— Directions —
From the entries below, tally the lines with "register" in them and reply with that figure only.

— Task data —
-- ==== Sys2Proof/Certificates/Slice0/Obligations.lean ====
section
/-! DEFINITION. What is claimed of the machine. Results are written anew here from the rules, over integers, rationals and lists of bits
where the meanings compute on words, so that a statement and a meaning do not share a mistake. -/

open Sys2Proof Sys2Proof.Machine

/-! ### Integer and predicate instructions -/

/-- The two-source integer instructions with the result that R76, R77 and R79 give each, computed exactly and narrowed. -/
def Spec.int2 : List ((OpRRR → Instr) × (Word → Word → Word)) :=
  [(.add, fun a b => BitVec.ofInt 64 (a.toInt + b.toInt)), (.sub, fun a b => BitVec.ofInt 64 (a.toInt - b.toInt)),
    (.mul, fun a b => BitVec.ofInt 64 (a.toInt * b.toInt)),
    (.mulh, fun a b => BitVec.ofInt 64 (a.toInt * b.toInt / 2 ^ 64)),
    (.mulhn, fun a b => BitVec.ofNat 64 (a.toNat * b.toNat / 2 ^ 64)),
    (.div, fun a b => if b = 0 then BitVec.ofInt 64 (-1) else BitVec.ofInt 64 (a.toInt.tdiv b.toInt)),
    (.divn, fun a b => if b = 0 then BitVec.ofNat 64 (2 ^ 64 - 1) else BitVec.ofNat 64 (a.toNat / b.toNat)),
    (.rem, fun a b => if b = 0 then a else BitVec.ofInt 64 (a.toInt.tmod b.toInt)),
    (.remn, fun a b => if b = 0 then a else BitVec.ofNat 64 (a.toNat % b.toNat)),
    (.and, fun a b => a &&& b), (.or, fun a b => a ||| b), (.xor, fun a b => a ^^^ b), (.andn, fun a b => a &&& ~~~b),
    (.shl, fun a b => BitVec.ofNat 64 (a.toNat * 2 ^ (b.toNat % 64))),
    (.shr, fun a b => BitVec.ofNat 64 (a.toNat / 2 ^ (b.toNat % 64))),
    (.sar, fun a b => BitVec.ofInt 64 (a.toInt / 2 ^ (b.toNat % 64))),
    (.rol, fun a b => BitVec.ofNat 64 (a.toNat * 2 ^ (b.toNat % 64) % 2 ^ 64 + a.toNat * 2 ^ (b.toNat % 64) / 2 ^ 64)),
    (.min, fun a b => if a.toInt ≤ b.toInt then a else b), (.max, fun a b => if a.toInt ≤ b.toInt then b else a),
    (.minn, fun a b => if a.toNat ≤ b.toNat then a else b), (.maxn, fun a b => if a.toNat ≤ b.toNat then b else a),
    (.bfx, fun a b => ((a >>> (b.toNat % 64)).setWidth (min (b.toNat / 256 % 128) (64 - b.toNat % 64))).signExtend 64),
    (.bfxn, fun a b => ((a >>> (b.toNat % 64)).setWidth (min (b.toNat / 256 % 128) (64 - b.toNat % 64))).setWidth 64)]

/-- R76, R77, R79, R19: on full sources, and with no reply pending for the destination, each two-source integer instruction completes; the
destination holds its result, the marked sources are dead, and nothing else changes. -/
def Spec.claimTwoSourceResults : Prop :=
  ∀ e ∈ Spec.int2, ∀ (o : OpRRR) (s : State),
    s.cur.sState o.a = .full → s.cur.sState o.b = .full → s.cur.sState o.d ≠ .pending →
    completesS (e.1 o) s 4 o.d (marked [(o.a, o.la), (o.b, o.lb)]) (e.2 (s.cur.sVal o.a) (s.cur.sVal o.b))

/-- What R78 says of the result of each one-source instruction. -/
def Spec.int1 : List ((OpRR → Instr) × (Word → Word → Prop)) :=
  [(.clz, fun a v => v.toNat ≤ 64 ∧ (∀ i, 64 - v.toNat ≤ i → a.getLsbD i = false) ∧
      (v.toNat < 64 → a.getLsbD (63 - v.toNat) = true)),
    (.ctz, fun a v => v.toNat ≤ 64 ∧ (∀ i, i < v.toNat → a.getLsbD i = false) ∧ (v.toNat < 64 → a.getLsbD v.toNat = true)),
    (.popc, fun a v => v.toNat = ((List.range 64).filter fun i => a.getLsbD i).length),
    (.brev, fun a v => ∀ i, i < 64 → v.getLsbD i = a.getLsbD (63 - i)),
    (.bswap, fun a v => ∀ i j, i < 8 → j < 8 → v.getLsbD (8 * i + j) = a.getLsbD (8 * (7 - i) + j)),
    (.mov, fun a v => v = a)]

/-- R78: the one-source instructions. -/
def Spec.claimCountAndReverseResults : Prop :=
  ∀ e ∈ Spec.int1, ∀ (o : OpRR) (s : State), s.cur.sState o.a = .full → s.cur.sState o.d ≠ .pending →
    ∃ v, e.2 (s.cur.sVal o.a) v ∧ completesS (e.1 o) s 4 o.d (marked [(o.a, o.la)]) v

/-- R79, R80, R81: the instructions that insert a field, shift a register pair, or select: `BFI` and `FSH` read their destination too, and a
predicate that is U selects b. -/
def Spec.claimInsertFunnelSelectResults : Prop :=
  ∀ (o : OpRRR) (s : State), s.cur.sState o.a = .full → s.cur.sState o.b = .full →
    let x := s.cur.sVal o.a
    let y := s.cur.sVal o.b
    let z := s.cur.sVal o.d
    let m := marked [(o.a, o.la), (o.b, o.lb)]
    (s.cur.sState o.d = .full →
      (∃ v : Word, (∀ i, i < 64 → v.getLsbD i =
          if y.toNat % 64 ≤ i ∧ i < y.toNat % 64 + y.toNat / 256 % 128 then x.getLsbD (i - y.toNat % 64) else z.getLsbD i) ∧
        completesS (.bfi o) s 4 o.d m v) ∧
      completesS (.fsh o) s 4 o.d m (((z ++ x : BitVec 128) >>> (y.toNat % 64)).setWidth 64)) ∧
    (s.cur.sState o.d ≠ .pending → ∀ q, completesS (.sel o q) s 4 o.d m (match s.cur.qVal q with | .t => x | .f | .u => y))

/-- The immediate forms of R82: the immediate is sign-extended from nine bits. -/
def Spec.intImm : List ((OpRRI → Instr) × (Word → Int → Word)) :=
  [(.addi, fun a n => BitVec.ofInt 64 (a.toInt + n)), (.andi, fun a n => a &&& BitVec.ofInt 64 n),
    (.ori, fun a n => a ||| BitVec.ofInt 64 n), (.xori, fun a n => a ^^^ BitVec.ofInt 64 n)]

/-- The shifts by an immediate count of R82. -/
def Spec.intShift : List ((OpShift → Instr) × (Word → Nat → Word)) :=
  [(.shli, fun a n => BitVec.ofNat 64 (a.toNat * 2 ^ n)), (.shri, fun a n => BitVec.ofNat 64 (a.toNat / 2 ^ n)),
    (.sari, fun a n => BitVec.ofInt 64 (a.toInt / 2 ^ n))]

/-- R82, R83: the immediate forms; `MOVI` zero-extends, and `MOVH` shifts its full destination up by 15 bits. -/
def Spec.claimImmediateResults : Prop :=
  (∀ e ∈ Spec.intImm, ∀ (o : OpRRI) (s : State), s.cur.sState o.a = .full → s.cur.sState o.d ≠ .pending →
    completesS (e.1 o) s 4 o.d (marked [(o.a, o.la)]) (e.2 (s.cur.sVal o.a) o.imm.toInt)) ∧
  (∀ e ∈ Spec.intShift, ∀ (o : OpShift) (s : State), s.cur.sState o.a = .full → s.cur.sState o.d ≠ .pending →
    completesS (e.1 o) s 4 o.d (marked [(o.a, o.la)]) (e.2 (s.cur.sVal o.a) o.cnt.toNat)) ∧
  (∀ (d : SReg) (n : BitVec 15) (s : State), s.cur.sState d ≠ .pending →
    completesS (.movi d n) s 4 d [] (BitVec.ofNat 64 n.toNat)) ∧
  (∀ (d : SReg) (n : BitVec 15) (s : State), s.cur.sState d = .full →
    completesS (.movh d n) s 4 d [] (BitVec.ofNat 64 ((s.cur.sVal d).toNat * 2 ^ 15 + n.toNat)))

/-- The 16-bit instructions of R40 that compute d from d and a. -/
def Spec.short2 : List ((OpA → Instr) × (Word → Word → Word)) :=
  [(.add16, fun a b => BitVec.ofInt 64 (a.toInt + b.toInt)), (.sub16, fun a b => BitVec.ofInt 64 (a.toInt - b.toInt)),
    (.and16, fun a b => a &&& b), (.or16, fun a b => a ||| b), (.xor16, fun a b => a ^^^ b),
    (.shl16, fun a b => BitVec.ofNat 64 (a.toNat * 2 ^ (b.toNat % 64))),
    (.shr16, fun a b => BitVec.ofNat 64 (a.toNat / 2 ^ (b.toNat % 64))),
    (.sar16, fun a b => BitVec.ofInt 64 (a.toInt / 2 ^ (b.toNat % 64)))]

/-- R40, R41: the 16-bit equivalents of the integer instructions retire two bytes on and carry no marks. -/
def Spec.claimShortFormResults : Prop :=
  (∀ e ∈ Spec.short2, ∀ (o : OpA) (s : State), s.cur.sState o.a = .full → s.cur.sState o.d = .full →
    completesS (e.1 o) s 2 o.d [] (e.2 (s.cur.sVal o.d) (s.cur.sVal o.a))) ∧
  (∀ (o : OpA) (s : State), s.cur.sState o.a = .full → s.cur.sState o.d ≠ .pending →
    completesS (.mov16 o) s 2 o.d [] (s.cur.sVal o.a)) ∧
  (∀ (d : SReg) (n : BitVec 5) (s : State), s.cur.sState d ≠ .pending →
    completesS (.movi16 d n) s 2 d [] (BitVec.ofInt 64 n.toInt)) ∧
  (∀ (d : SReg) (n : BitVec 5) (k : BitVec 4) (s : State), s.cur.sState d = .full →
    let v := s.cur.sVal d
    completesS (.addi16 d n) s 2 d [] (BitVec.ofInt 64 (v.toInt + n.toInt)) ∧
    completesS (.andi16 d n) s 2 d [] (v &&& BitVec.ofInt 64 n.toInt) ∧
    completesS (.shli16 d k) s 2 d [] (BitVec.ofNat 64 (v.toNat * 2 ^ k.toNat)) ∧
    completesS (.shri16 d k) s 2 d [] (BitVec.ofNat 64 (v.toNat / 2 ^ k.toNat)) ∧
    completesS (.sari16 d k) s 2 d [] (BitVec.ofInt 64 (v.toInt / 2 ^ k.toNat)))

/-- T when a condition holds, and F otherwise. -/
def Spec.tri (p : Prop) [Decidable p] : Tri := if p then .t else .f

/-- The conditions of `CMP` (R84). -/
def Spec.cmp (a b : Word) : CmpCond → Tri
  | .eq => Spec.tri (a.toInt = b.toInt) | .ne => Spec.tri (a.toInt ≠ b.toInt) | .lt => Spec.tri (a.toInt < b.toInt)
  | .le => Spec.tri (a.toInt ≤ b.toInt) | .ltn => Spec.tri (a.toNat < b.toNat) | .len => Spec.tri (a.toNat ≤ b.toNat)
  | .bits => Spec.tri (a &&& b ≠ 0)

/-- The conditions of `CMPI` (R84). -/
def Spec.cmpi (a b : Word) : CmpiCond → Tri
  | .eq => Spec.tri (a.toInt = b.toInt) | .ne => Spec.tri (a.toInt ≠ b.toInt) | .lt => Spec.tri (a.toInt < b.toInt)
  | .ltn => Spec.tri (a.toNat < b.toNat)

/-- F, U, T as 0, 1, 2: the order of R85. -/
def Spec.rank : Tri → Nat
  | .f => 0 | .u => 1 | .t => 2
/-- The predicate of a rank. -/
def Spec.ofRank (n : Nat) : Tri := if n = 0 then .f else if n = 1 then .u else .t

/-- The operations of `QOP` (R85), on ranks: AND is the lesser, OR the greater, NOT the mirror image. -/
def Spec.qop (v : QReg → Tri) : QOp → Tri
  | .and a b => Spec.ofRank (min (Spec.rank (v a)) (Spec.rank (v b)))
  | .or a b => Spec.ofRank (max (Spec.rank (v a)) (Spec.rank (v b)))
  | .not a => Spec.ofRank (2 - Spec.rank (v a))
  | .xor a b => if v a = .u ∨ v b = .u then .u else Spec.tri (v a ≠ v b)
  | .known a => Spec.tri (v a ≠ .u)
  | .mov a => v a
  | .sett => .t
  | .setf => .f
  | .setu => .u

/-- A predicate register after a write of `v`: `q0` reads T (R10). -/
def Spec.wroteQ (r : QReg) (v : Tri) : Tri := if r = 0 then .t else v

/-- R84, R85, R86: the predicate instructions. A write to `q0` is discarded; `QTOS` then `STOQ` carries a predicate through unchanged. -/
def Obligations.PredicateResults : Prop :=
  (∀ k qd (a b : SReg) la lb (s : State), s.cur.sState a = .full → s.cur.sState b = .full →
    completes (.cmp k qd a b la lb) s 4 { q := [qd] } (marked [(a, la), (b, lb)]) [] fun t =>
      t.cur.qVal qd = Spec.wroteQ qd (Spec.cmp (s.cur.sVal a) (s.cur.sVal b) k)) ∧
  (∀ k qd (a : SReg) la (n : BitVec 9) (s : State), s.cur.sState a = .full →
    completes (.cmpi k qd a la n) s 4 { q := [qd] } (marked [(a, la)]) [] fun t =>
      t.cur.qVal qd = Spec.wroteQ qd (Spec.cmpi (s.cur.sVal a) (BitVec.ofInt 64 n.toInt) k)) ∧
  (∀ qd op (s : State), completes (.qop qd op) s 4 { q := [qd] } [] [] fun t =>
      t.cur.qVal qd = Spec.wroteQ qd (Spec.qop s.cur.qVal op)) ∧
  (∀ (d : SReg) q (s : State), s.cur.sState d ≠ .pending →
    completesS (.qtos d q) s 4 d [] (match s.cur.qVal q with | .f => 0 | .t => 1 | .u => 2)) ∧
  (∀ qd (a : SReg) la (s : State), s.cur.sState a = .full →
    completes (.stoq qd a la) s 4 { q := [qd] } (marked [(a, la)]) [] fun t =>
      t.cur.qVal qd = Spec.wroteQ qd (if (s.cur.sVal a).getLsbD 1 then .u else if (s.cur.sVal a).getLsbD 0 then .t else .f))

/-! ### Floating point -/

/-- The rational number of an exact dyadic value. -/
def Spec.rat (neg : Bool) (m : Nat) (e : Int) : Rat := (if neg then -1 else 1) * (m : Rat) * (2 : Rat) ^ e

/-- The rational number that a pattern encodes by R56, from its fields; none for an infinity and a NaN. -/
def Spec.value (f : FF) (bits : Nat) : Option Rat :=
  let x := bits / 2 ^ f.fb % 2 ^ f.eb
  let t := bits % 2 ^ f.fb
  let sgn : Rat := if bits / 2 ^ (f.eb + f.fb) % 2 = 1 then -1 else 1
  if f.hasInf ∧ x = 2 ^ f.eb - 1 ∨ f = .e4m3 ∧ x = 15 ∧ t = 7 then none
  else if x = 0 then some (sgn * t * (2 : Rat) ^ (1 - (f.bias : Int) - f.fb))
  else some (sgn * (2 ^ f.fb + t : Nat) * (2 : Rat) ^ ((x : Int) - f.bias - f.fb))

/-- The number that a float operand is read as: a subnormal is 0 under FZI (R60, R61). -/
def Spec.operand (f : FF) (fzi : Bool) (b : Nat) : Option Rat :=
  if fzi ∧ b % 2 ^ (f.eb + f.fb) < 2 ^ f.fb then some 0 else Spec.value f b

— Output below —
2